Create an ingestion job
Once created, initiate the sync process to ingest your product catalog. The knowledge base processes each image and video, generates embeddings and stores them in the managed vector database. Monitor the sync status to confirm the documents are successfully indexed.

Test the knowledge base using text as input in your prompt
With your knowledge base ready, test it using a text query in the console. Search with product descriptions like “A metallic phone cover” (or anything equivalent that could be relevant for your products media) to verify that text-based retrieval works correctly across your catalog.

Test the knowledge base using a reference image and retrieve different modalities
Now for the powerful part—visual search. Upload a reference image of a product you want to find. For example, imagine you saw a cell phone cover on another website and want to find similar items in your catalog. Simply upload the image without additional text prompt.

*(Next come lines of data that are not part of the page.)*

theorem execPld_orderly (core : BitVec 10) (tid : BitVec 6) (ins : Ins) (s : State) (hs : s.orderly) : inOrder (execPld core tid ins s) := by
  unfold execPld
  repeat' first
    | with_reducible assumption
    | with_reducible apply State.issue_orderly
    | with_reducible apply State.setStatus_orderly
    | with_reducible apply State.faultHere_orderly
    | with_reducible apply State.coreSend_orderly
    | with_reducible apply foldl_orderly
    | with_reducible apply foldl_fst_orderly
    | with_reducible apply ite_orderly
    | with_reducible apply ite_fst_orderly
    | with_reducible apply next_orderly
    | (intro; intros)
    | split
    | dsimp only
    | (unfold State.orderly
       dsimp only
       with_reducible apply State.ordered)
    | refine pair_orderly (by assumption) ?_
    | assumption

theorem execPst_orderly (core : BitVec 10) (tid : BitVec 6) (ins : Ins) (s : State) (hs : s.orderly) : inOrder (execPst core tid ins s) := by
  unfold execPst
  repeat' first
    | with_reducible assumption
    | with_reducible apply State.issue_orderly
    | with_reducible apply State.setStatus_orderly
    | with_reducible apply State.faultHere_orderly
    | with_reducible apply State.coreSend_orderly
    | with_reducible apply foldl_orderly
    | with_reducible apply foldl_fst_orderly
    | with_reducible apply ite_orderly
    | with_reducible apply ite_fst_orderly
    | with_reducible apply next_orderly
    | (intro; intros)
    | split
    | dsimp only
    | (unfold State.orderly
       dsimp only
       with_reducible apply State.ordered)
    | refine pair_orderly (by assumption) ?_
    | assumption

theorem execPatm_orderly (core : BitVec 10) (tid : BitVec 6) (ins : Ins) (s : State) (hs : s.orderly) : inOrder (execPatm core tid ins s) := by
  unfold execPatm
  repeat' first
    | with_reducible assumption
    | with_reducible apply State.onThread_orderly
    | with_reducible apply State.issue_orderly
    | with_reducible apply State.faultHere_orderly
    | with_reducible apply State.coreSend_orderly
    | with_reducible apply ite_orderly
    | with_reducible apply ite_fst_orderly
    | with_reducible apply next_orderly
    | (intro; intros)
    | split
    | dsimp only
    | (unfold State.orderly
       dsimp only
       with_reducible apply State.ordered)
    | refine pair_orderly (by assumption) ?_
    | assumption

theorem State.settleThread_orderly (s : State) (k : Nat) (t : Nat) (hs : s.orderly) : (State.settleThread s k t).orderly := by
  unfold State.settleThread
  repeat' first
    | with_reducible assumption
    | with_reducible apply State.onThread_orderly
    | with_reducible apply State.park_orderly
    | with_reducible apply ite_orderly
    | with_reducible apply ite_fst_orderly
    | (intro; intros)
    | split
    | dsimp only
    | (unfold State.orderly
       dsimp only
       with_reducible apply State.ordered)
    | refine pair_orderly (by assumption) ?_
    | assumption

theorem execCoreFence_orderly (core : BitVec 10) (tid : BitVec 6) (_ins : Ins) (s : State) (hs : s.orderly) : inOrder (execCoreFence core tid _ins s) := by
  unfold execCoreFence
  repeat' first
    | with_reducible assumption
    | with_reducible apply State.issue_orderly
    | with_reducible apply State.park_orderly
    | with_reducible apply State.settleThread_orderly
    | with_reducible apply ite_orderly
    | with_reducible apply ite_fst_orderly
    | with_reducible apply next_orderly
    | (intro; intros)
    | split
    | dsimp only
    | (unfold State.orderly
       dsimp only
       with_reducible apply State.ordered)
    | refine pair_orderly (by assumption) ?_
    | assumption

theorem execAcquire_orderly (core : BitVec 10) (tid : BitVec 6) (_ins : Ins) (s : State) (hs : s.orderly) : inOrder (execAcquire core tid _ins s) := by
  unfold execAcquire
  repeat' first
    | with_reducible assumption
    | with_reducible apply State.onCore_orderly
    | with_reducible apply State.issue_orderly
    | with_reducible apply ite_orderly
    | with_reducible apply ite_fst_orderly
    | with_reducible apply next_orderly
    | (intro; intros)
    | split
    | dsimp only
    | (unfold State.orderly
       dsimp only
       with_reducible apply State.ordered)
    | refine pair_orderly (by assumption) ?_
    | assumption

The multimodal knowledge base extracts visual features from your uploaded image and retrieves visually similar products from your catalog. As you can see in the results, the system returns phone covers with similar design patterns, colors, or visual characteristics. Notice the metadata associated with each chunk in the Source details panel. The x-amz-bedrock-kb-chunk-start-time-in-millis and x-amz-bedrock-kb-chunk-end-time-in-millis fields indicate the exact temporal location of this segment within the source video. When building applications programmatically, you can use these timestamps to extract and display the specific video segment that matched the query, enabling features like “jump to relevant moment” or clip generation directly from your source videos. This cross-modal capability transforms the shopping experience—customers no longer need to describe what they’re looking for with words; they can show you.
Test the knowledge base using a reference image and retrieve different modalities using Bedrock Data Automation
Now we look at what the results would look like if you configured Bedrock Data Automation parsing during the data source setup. In the following screenshot, notice the transcript section in the Source details panel.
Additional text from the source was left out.